___ Source information ___

-- ==== Sys2Proof/Machine/Ixe.lean ====
section
/-! DEFINITION. The indirect copy engine: IXPOST and its copies, and EUPD on the same engine (R259, R260,
R293-R298). -/

namespace Sys2Proof.Machine

open Sys2Proof

/-- A field of `n` bytes at an offset of a descriptor. -/
def dfield (d off n : Nat) : Nat := d / 256 ^ off % 256 ^ n

/-! ### Index postings (R259, R260) -/

/-- The reason for which the IXE rejects a descriptor (R246, R259). DEDUCED (log 65): a CWADDR that is not 8-byte aligned
gives reason 4, which R246 names for it. -/
def ixReject (s : State) (d : Nat) : Option Nat :=
  if s.clu.ixe.offline then some 7
  else if bits (dfield d 8 8) 63 56 ≠ 0 ∨ ¬(1 ≤ dfield d 0x18 4 ∧ dfield d 0x18 4 ≤ 4096)
      ∨ ¬(1 ≤ dfield d 0x1C 4 ∧ dfield d 0x1C 4 ≤ 64) ∨ ¬(dfield d 0x28 4 = 4 ∨ dfield d 0x28 4 = 8)
      ∨ 7 ≤ dfield d 0x2C 4 then some 2
  else if bits (dfield d 0 8) 63 56 ≠ 0 then some 6
  else if inCluster s s.cur.cluKey (dfield d 0x10 8 % addrSpace) (dfield d 0x18 4 * dfield d 0x1C 4) = false then some 3
  else if dfield d 0x30 8 % 8 ≠ 0 then some 4
  else none

/-- Bits of a mask below `n`. -/
def bitsBelow (m n : Nat) : List Nat := (List.range n).filter (bitAt m ·)

/-- The bytes that a posting's descriptor names: indices, the first row, destination, completion word (R228). -/
def ixRuns (d : Nat) : List (Nat × Nat) :=
  let n := dfield d 0x1C 4
  [(dfield d 8 8, n * dfield d 0x28 4), (dfield d 0 8, dfield d 0x18 4), (dfield d 0x10 8, n * dfield d 0x18 4)]
    ++ (if dfield d 0x30 8 = 0 then [] else [(dfield d 0x30 8, 8)])

/-- An IXE operation with nothing done yet. -/
def IxOp.start (s : State) (id d daddr : Nat) (sc : Scope) : IxOp :=
  { id := id, lost := none, who := s.cur, tenant := s.tenant, part := s.part, priv := s.super, desc := d,
    daddr := daddr, eupd := false, posted := false, scope := sc, table := 0, step := 0, merge := false,
    todo := [], okMask := 0, failed := false, killed := false, sent := 0, held := false, fault := 0,
    faddr := 0, flags := 0, done := 0 }

/-- Queue an operation of the IXE; `first` is the step that is due for it. -/
def queueIx (s : State) (o : IxOp) (first : Nat → Nat → Event) : State :=
  let k := s.cur.cluKey
  let s1 := s.modMyClu fun c => { c with ixe := commitOp c.ixe true o }
  if o.todo.isEmpty then s1.spawn (.engineCompletion k true o.id) else s1.spawn (first k o.id)

/-- A launch of the IXE from a descriptor (R245, R260): the result for the destination register. `posted` for
IXPOST, which keeps IXMASK, `own` the scope of an atomic launch. -/
def ixLaunch (d daddr : Nat) (sc own : Scope) (resume posted : Bool) : Act Word := do
  steady
  let s ← here
  match ixReject s d with
  | some r => do
    noteScope own
    pure (rejectWord r)
  | none =>
    notBusy (ixRuns d)
    let S ← launchScope sc
    let C ← carriedScope (dfield d 0x2C 4)
    release S
    let t ← here
    if queueFull t.clu.ixe then parkOn .engine
    noteScope own
    noteScope sc
    noteScope (Scope.ofCode (dfield d 0x2C 4))
    let n := dfield d 0x1C 4
    let old := if posted && resume then t.me.csr.ixmask.toNat % 2 ^ n else 0
    let id := nextId t.clu.ixe true
    change fun u =>
      let o : IxOp :=
        { IxOp.start u id d daddr C with
          posted := posted, okMask := old, todo := (List.range n).filter fun e => !bitAt old e }
      let u1 := if posted && !resume then u.modCsr fun c => { c with ixmask := 0 } else u
      queueIx u1 o .ixeElementCopy
    pure (word id)

/-- A descriptor of `n` bytes in the strand's own memories, with ALIGN and PROT precise (R245, R260). -/
def ownDescriptor (x al n : Nat) : Act Nat := do
  aligned x al .load
  let mine ← ownSteady x n
  if mine = false then memTrap .prot x .load
  else placedLoad x n .load

/-- IXPOST (R260). -/
def execIxpost (d a : GReg) (sc : Scope) (resume : Bool) (s : State) :
    Host.Outcome State Fault Refusal :=
  let x := addrOf (rg s a)
  finish s (Act.res (
    if ixBusy s s.cur then parkOn .engine
    else do
      let dd ← ownDescriptor x 64 64
      let w ← ixLaunch dd x sc .none resume true
      change fun t => wg t d w) s)

/-! ### Running operations of the IXE -/

/-- The operation with an identifier. -/
def ixOf (s : State) (clu id : Nat) : Option IxOp := findOp (s.cluOf clu).ixe IxOp.id id

/-- Change an operation of a cluster's IXE. -/
def State.modIx (s : State) (clu id : Nat) (f : IxOp → IxOp) : State :=
  s.modClu clu fun c => { c with ixe := modOp c.ixe IxOp.id id f }

/-- An operation that the engine begins leaves the queue (R246, R249). -/
def beginIx (s : State) (clu id : Nat) : State :=
  let e := (s.cluOf clu).ixe
  match e.queue.find? fun o => decide (o.id = id) with
  | none => s
  | some o =>
    let s1 := s.modClu clu fun c =>
      { c with ixe := setState { c.ixe with queue := c.ixe.queue.filter (fun y => decide (y.id ≠ id)),
                                            active := c.ixe.active ++ [o] } id
                 { st := 1, fault := 0, done := 0 } }
    pokeEngine s1 clu

/-- Part of an operation fails (R260, R296): the first fault is kept, and posted with its address. -/
def ixFail (s : State) (clu : Nat) (o : IxOp) (f : Fail) (a access : Nat) : State :=
  let code := if f.pending then 0x0C else f.code
  let s1 := s.modIx clu o.id fun y =>
    { y with lost := none, failed := true, fault := if y.fault = 0 then code else y.fault,
             faddr := if y.fault = 0 then a else y.faddr }
  let s2 := enginePost s1 o.who o.tenant f a 2 access o.id
  if f.pending then s2.count o.who.dieKey 14 else s2

/-- An access of piece `item` of an operation has failed in state `u` (R399): it may still be answered, so that the
operation keeps the piece; or the piece fails in `t`. -/
def ixLose (u t : State) (clu : Nat) (o : IxOp) (item : Nat) (f : Fail) (a access : Nat) : State :=
  if keepsWaiting u.ticks patience o.lost f a item then
    (noteLost u f).modIx clu o.id fun y => { y with lost := some (Lost.wait u.ticks o.lost f a access item) }
  else ixFail t clu o f a access

/-- A piece of an operation is done: what it waited for has come. -/
def ixGot (s : State) (clu : Nat) (o : IxOp) : State := s.modIx clu o.id fun y => { y with lost := none }

/-- The piece of an operation that is next: one whose access has had no answer, else one of those still to do, in any
order (R9). -/
def ixPick (s : State) (o : IxOp) : Nat × State :=
  match o.lost with
  | some l => (l.item, s)
  | none => let c := s.choice o.todo.length; (nth 0 o.todo c.1, c.2)

/-- The access of an operation whose frame was lost, once its patience is over; `wait` while it is not (R399). -/
inductive LostEnd where
  | none | wait | over (l : Lost)
  deriving DecidableEq, Repr

/-- How it stands with what an operation waits for. -/
def lostEnd (now : Nat) (l : Option Lost) : LostEnd :=
  match goneLost l with
  | none => .none
  | some l => if now < l.since + patience then .wait else .over l

/-- The next step of an operation, or its completion. -/
def nextIx (s : State) (clu id : Nat) (e : Event) : State :=
  match ixOf s clu id with
  | none => s
  | some o =>
    if o.todo.isEmpty then
      (if o.sent = 0 then s.spawn (.engineCompletion clu true id) else s)
    else spawnOnce s e

/-- Copy element `e` of a posting (R259): index, row, destination. -/
def copyElement (s : State) (o : IxOp) (e : Nat) : Except (Fail × Nat × Nat) State :=
  let d := o.desc
  let m := o.who.mod
  let rd (s : State) (a n : Nat) : Except (Fail × Nat) (Nat × State) :=
    sysRead (secFuel n) s m o.tenant o.part o.priv a n
  let iw := dfield d 0x28 4
  let len := dfield d 0x18 4
  match rd s (addrAdd (dfield d 8 8 % addrSpace) (e * iw : Nat)) iw with
  | .error (f, a) => .error (f, a, 0)
  | .ok (x, s1) =>
    match rd s1 (addrAdd (dfield d 0 8 % addrSpace) (x * dfield d 0x20 8 : Nat)) len with
    | .error (f, a) => .error (f, a, 0)
    | .ok (row, s2) =>
      let dst := addrAdd (dfield d 0x10 8 % addrSpace) (e * len : Nat)
      match sysWrite (secFuel len) s2 m o.tenant o.part o.priv dst len row with
      | .error (f, a) => .error (f, a, 1)
      | .ok s3 => .ok s3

___

Work required: For this exercise, repeat exactly the lines of the data above from the one with "not 8-byte aligned" down to the one with "word (R228). -/", both end lines included.

Answer for the task:
/-- The reason for which the IXE rejects a descriptor (R246, R259). DEDUCED (log 65): a CWADDR that is not 8-byte aligned
gives reason 4, which R246 names for it. -/
def ixReject (s : State) (d : Nat) : Option Nat :=
  if s.clu.ixe.offline then some 7
  else if bits (dfield d 8 8) 63 56 ≠ 0 ∨ ¬(1 ≤ dfield d 0x18 4 ∧ dfield d 0x18 4 ≤ 4096)
      ∨ ¬(1 ≤ dfield d 0x1C 4 ∧ dfield d 0x1C 4 ≤ 64) ∨ ¬(dfield d 0x28 4 = 4 ∨ dfield d 0x28 4 = 8)
      ∨ 7 ≤ dfield d 0x2C 4 then some 2
  else if bits (dfield d 0 8) 63 56 ≠ 0 then some 6
  else if inCluster s s.cur.cluKey (dfield d 0x10 8 % addrSpace) (dfield d 0x18 4 * dfield d 0x1C 4) = false then some 3
  else if dfield d 0x30 8 % 8 ≠ 0 then some 4
  else none

/-- Bits of a mask below `n`. -/
def bitsBelow (m n : Nat) : List Nat := (List.range n).filter (bitAt m ·)

/-- The bytes that a posting's descriptor names: indices, the first row, destination, completion word (R228). -/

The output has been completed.